**EXTRACTED INFORMATION**
-- ==== Sys2Proof/Laws/State.lean ====
section
/-!
SUPPORT. What each update of the state leaves alone: one lemma for each update and each field that it does not touch, and
the registers as read after an update that leaves the register map.
-/
namespace Sys2Proof.Laws
open Sys2Proof.Machine

variable (s : State)

@[simp] theorem setReg_eff (k : Nat) (v : Word) : (s.setReg k v).eff = s.eff := rfl
@[simp] theorem setReg_mem (k : Nat) (v : Word) : (s.setReg k v).mem = s.mem := rfl
@[simp] theorem setReg_upsets (k : Nat) (v : Word) : (s.setReg k v).upsets = s.upsets := rfl
@[simp] theorem setReg_acc (k : Nat) (v : Word) : (s.setReg k v).acc = s.acc := rfl
@[simp] theorem setReg_tsu (k : Nat) (v : Word) : (s.setReg k v).tsu = s.tsu := rfl
@[simp] theorem setReg_ledger (k : Nat) (v : Word) : (s.setReg k v).ledger = s.ledger := rfl
@[simp] theorem setReg_stalls (k : Nat) (v : Word) : (s.setReg k v).stalls = s.stalls := rfl
@[simp] theorem setReg_clusters (k : Nat) (v : Word) : (s.setReg k v).clusters = s.clusters := rfl
@[simp] theorem setReg_engines (k : Nat) (v : Word) : (s.setReg k v).engines = s.engines := rfl
@[simp] theorem setReg_fabric (k : Nat) (v : Word) : (s.setReg k v).fabric = s.fabric := rfl
@[simp] theorem setReg_pools (k : Nat) (v : Word) : (s.setReg k v).pools = s.pools := rfl
@[simp] theorem setReg_streams (k : Nat) (v : Word) : (s.setReg k v).streams = s.streams := rfl
@[simp] theorem setReg_intake (k : Nat) (v : Word) : (s.setReg k v).intake = s.intake := rfl
@[simp] theorem setReg_vds (k : Nat) (v : Word) : (s.setReg k v).vds = s.vds := rfl
@[simp] theorem setReg_pps (k : Nat) (v : Word) : (s.setReg k v).pps = s.pps := rfl
@[simp] theorem setReg_ves (k : Nat) (v : Word) : (s.setReg k v).ves = s.ves := rfl
@[simp] theorem setReg_sessions (k : Nat) (v : Word) : (s.setReg k v).sessions = s.sessions := rfl
@[simp] theorem setReg_sensors (k : Nat) (v : Word) : (s.setReg k v).sensors = s.sensors := rfl
@[simp] theorem setReg_tau (k : Nat) (v : Word) : (s.setReg k v).tau = s.tau := rfl
@[simp] theorem setReg_sheet (k : Nat) (v : Word) : (s.setReg k v).sheet = s.sheet := rfl
@[simp] theorem setReg_drams (k : Nat) (v : Word) : (s.setReg k v).drams = s.drams := rfl
@[simp] theorem setReg_ep (k : Nat) (v : Word) : (s.setReg k v).ep = s.ep := rfl
@[simp] theorem setReg_icu (k : Nat) (v : Word) : (s.setReg k v).icu = s.icu := rfl
@[simp] theorem setReg_eth (k : Nat) (v : Word) : (s.setReg k v).eth = s.eth := rfl
@[simp] theorem setReg_power (k : Nat) (v : Word) : (s.setReg k v).power = s.power := rfl
@[simp] theorem setReg_loader (k : Nat) (v : Word) : (s.setReg k v).loader = s.loader := rfl
@[simp] theorem setReg_sec (k : Nat) (v : Word) : (s.setReg k v).sec = s.sec := rfl
@[simp] theorem setReg_svc (k : Nat) (v : Word) : (s.setReg k v).svc = s.svc := rfl
@[simp] theorem setReg_keeps (k : Nat) (v : Word) : (s.setReg k v).keeps = s.keeps := rfl
@[simp] theorem setReg_i2cPtr (k : Nat) (v : Word) : (s.setReg k v).i2cPtr = s.i2cPtr := rfl
@[simp] theorem setReg_egress (k : Nat) (v : Word) : (s.setReg k v).egress = s.egress := rfl
@[simp] theorem setReg_freeCtr (k : Nat) (v : Word) : (s.setReg k v).freeCtr = s.freeCtr := rfl
@[simp] theorem setReg_pending (k : Nat) (v : Word) : (s.setReg k v).pending = s.pending := rfl
@[simp] theorem setReg_effReg (k : Nat) (v : Word) (k' : Nat) : (s.setReg k v).effReg k' = s.effReg k' := rfl

@[simp] theorem count_eff (k n : Nat) : (s.count k n).eff = s.eff := rfl
@[simp] theorem count_mem (k n : Nat) : (s.count k n).mem = s.mem := rfl
@[simp] theorem count_upsets (k n : Nat) : (s.count k n).upsets = s.upsets := rfl
@[simp] theorem count_acc (k n : Nat) : (s.count k n).acc = s.acc := rfl
@[simp] theorem count_tsu (k n : Nat) : (s.count k n).tsu = s.tsu := rfl
@[simp] theorem count_ledger (k n : Nat) : (s.count k n).ledger = s.ledger := rfl
@[simp] theorem count_stalls (k n : Nat) : (s.count k n).stalls = s.stalls := rfl
@[simp] theorem count_clusters (k n : Nat) : (s.count k n).clusters = s.clusters := rfl
@[simp] theorem count_engines (k n : Nat) : (s.count k n).engines = s.engines := rfl
@[simp] theorem count_fabric (k n : Nat) : (s.count k n).fabric = s.fabric := rfl
@[simp] theorem count_pools (k n : Nat) : (s.count k n).pools = s.pools := rfl
@[simp] theorem count_streams (k n : Nat) : (s.count k n).streams = s.streams := rfl
@[simp] theorem count_intake (k n : Nat) : (s.count k n).intake = s.intake := rfl
@[simp] theorem count_vds (k n : Nat) : (s.count k n).vds = s.vds := rfl
@[simp] theorem count_pps (k n : Nat) : (s.count k n).pps = s.pps := rfl
@[simp] theorem count_ves (k n : Nat) : (s.count k n).ves = s.ves := rfl
@[simp] theorem count_sessions (k n : Nat) : (s.count k n).sessions = s.sessions := rfl
@[simp] theorem count_sensors (k n : Nat) : (s.count k n).sensors = s.sensors := rfl
@[simp] theorem count_tau (k n : Nat) : (s.count k n).tau = s.tau := rfl
@[simp] theorem count_sheet (k n : Nat) : (s.count k n).sheet = s.sheet := rfl
@[simp] theorem count_drams (k n : Nat) : (s.count k n).drams = s.drams := rfl
@[simp] theorem count_ep (k n : Nat) : (s.count k n).ep = s.ep := rfl
@[simp] theorem count_icu (k n : Nat) : (s.count k n).icu = s.icu := rfl
@[simp] theorem count_eth (k n : Nat) : (s.count k n).eth = s.eth := rfl
@[simp] theorem count_power (k n : Nat) : (s.count k n).power = s.power := rfl
@[simp] theorem count_loader (k n : Nat) : (s.count k n).loader = s.loader := rfl
@[simp] theorem count_sec (k n : Nat) : (s.count k n).sec = s.sec := rfl
@[simp] theorem count_svc (k n : Nat) : (s.count k n).svc = s.svc := rfl
@[simp] theorem count_keeps (k n : Nat) : (s.count k n).keeps = s.keeps := rfl
@[simp] theorem count_i2cPtr (k n : Nat) : (s.count k n).i2cPtr = s.i2cPtr := rfl
@[simp] theorem count_egress (k n : Nat) : (s.count k n).egress = s.egress := rfl
@[simp] theorem count_freeCtr (k n : Nat) : (s.count k n).freeCtr = s.freeCtr := rfl
@[simp] theorem count_pending (k n : Nat) : (s.count k n).pending = s.pending := rfl
@[simp] theorem count_effReg (k n : Nat) (k' : Nat) : (s.count k n).effReg k' = s.effReg k' := rfl

@[simp] theorem tally_eff (k : Nat) : (s.tally k).eff = s.eff := rfl
@[simp] theorem tally_mem (k : Nat) : (s.tally k).mem = s.mem := rfl
@[simp] theorem tally_upsets (k : Nat) : (s.tally k).upsets = s.upsets := rfl
@[simp] theorem tally_acc (k : Nat) : (s.tally k).acc = s.acc := rfl
@[simp] theorem tally_tsu (k : Nat) : (s.tally k).tsu = s.tsu := rfl
@[simp] theorem tally_ledger (k : Nat) : (s.tally k).ledger = s.ledger := rfl
@[simp] theorem tally_stalls (k : Nat) : (s.tally k).stalls = s.stalls := rfl
@[simp] theorem tally_clusters (k : Nat) : (s.tally k).clusters = s.clusters := rfl
@[simp] theorem tally_engines (k : Nat) : (s.tally k).engines = s.engines := rfl
@[simp] theorem tally_fabric (k : Nat) : (s.tally k).fabric = s.fabric := rfl
@[simp] theorem tally_pools (k : Nat) : (s.tally k).pools = s.pools := rfl
@[simp] theorem tally_streams (k : Nat) : (s.tally k).streams = s.streams := rfl
@[simp] theorem tally_intake (k : Nat) : (s.tally k).intake = s.intake := rfl
@[simp] theorem tally_vds (k : Nat) : (s.tally k).vds = s.vds := rfl
@[simp] theorem tally_pps (k : Nat) : (s.tally k).pps = s.pps := rfl
@[simp] theorem tally_ves (k : Nat) : (s.tally k).ves = s.ves := rfl
@[simp] theorem tally_sessions (k : Nat) : (s.tally k).sessions = s.sessions := rfl
@[simp] theorem tally_sensors (k : Nat) : (s.tally k).sensors = s.sensors := rfl
@[simp] theorem tally_tau (k : Nat) : (s.tally k).tau = s.tau := rfl
@[simp] theorem tally_sheet (k : Nat) : (s.tally k).sheet = s.sheet := rfl
@[simp] theorem tally_drams (k : Nat) : (s.tally k).drams = s.drams := rfl
@[simp] theorem tally_ep (k : Nat) : (s.tally k).ep = s.ep := rfl
@[simp] theorem tally_icu (k : Nat) : (s.tally k).icu = s.icu := rfl
@[simp] theorem tally_eth (k : Nat) : (s.tally k).eth = s.eth := rfl
@[simp] theorem tally_power (k : Nat) : (s.tally k).power = s.power := rfl
@[simp] theorem tally_loader (k : Nat) : (s.tally k).loader = s.loader := rfl
@[simp] theorem tally_sec (k : Nat) : (s.tally k).sec = s.sec := rfl
@[simp] theorem tally_svc (k : Nat) : (s.tally k).svc = s.svc := rfl
@[simp] theorem tally_keeps (k : Nat) : (s.tally k).keeps = s.keeps := rfl
@[simp] theorem tally_i2cPtr (k : Nat) : (s.tally k).i2cPtr = s.i2cPtr := rfl
@[simp] theorem tally_egress (k : Nat) : (s.tally k).egress = s.egress := rfl
@[simp] theorem tally_freeCtr (k : Nat) : (s.tally k).freeCtr = s.freeCtr := rfl
@[simp] theorem tally_pending (k : Nat) : (s.tally k).pending = s.pending := rfl
@[simp] theorem tally_effReg (k : Nat) (k' : Nat) : (s.tally k).effReg k' = s.effReg k' := rfl

@[simp] theorem event_eff (p : Nat) (m : Word) : (s.event p m).eff = s.eff := rfl
@[simp] theorem event_mem (p : Nat) (m : Word) : (s.event p m).mem = s.mem := rfl
@[simp] theorem event_upsets (p : Nat) (m : Word) : (s.event p m).upsets = s.upsets := rfl
@[simp] theorem event_acc (p : Nat) (m : Word) : (s.event p m).acc = s.acc := rfl
@[simp] theorem event_tsu (p : Nat) (m : Word) : (s.event p m).tsu = s.tsu := rfl
@[simp] theorem event_ledger (p : Nat) (m : Word) : (s.event p m).ledger = s.ledger := rfl
@[simp] theorem event_stalls (p : Nat) (m : Word) : (s.event p m).stalls = s.stalls := rfl
@[simp] theorem event_clusters (p : Nat) (m : Word) : (s.event p m).clusters = s.clusters := rfl
@[simp] theorem event_engines (p : Nat) (m : Word) : (s.event p m).engines = s.engines := rfl
@[simp] theorem event_fabric (p : Nat) (m : Word) : (s.event p m).fabric = s.fabric := rfl
@[simp] theorem event_pools (p : Nat) (m : Word) : (s.event p m).pools = s.pools := rfl
@[simp] theorem event_streams (p : Nat) (m : Word) : (s.event p m).streams = s.streams := rfl
@[simp] theorem event_intake (p : Nat) (m : Word) : (s.event p m).intake = s.intake := rfl
@[simp] theorem event_vds (p : Nat) (m : Word) : (s.event p m).vds = s.vds := rfl
@[simp] theorem event_pps (p : Nat) (m : Word) : (s.event p m).pps = s.pps := rfl
@[simp] theorem event_ves (p : Nat) (m : Word) : (s.event p m).ves = s.ves := rfl
@[simp] theorem event_sessions (p : Nat) (m : Word) : (s.event p m).sessions = s.sessions := rfl
@[simp] theorem event_sensors (p : Nat) (m : Word) : (s.event p m).sensors = s.sensors := rfl
@[simp] theorem event_tau (p : Nat) (m : Word) : (s.event p m).tau = s.tau := rfl
@[simp] theorem event_sheet (p : Nat) (m : Word) : (s.event p m).sheet = s.sheet := rfl
@[simp] theorem event_drams (p : Nat) (m : Word) : (s.event p m).drams = s.drams := rfl
@[simp] theorem event_ep (p : Nat) (m : Word) : (s.event p m).ep = s.ep := rfl
@[simp] theorem event_icu (p : Nat) (m : Word) : (s.event p m).icu = s.icu := rfl
@[simp] theorem event_eth (p : Nat) (m : Word) : (s.event p m).eth = s.eth := rfl
@[simp] theorem event_power (p : Nat) (m : Word) : (s.event p m).power = s.power := rfl
@[simp] theorem event_loader (p : Nat) (m : Word) : (s.event p m).loader = s.loader := rfl
@[simp] theorem event_sec (p : Nat) (m : Word) : (s.event p m).sec = s.sec := rfl
@[simp] theorem event_svc (p : Nat) (m : Word) : (s.event p m).svc = s.svc := rfl
@[simp] theorem event_keeps (p : Nat) (m : Word) : (s.event p m).keeps = s.keeps := rfl
@[simp] theorem event_i2cPtr (p : Nat) (m : Word) : (s.event p m).i2cPtr = s.i2cPtr := rfl
@[simp] theorem event_egress (p : Nat) (m : Word) : (s.event p m).egress = s.egress := rfl
@[simp] theorem event_freeCtr (p : Nat) (m : Word) : (s.event p m).freeCtr = s.freeCtr := rfl
@[simp] theorem event_pending (p : Nat) (m : Word) : (s.event p m).pending = s.pending := rfl
@[simp] theorem event_effReg (p : Nat) (m : Word) (k' : Nat) : (s.event p m).effReg k' = s.effReg k' := rfl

**EXERCISE DETAILS**
Scan the records above for the lines holding "m).sessions = s.sessions := rfl" and "m).loader = s.loader := rfl". Transcribe those two and every line between them word for word, and no others.

**THE ANSWER**
@[simp] theorem event_sessions (p : Nat) (m : Word) : (s.event p m).sessions = s.sessions := rfl
@[simp] theorem event_sensors (p : Nat) (m : Word) : (s.event p m).sensors = s.sensors := rfl
@[simp] theorem event_tau (p : Nat) (m : Word) : (s.event p m).tau = s.tau := rfl
@[simp] theorem event_sheet (p : Nat) (m : Word) : (s.event p m).sheet = s.sheet := rfl
@[simp] theorem event_drams (p : Nat) (m : Word) : (s.event p m).drams = s.drams := rfl
@[simp] theorem event_ep (p : Nat) (m : Word) : (s.event p m).ep = s.ep := rfl
@[simp] theorem event_icu (p : Nat) (m : Word) : (s.event p m).icu = s.icu := rfl
@[simp] theorem event_eth (p : Nat) (m : Word) : (s.event p m).eth = s.eth := rfl
@[simp] theorem event_power (p : Nat) (m : Word) : (s.event p m).power = s.power := rfl
@[simp] theorem event_loader (p : Nat) (m : Word) : (s.event p m).loader = s.loader := rfl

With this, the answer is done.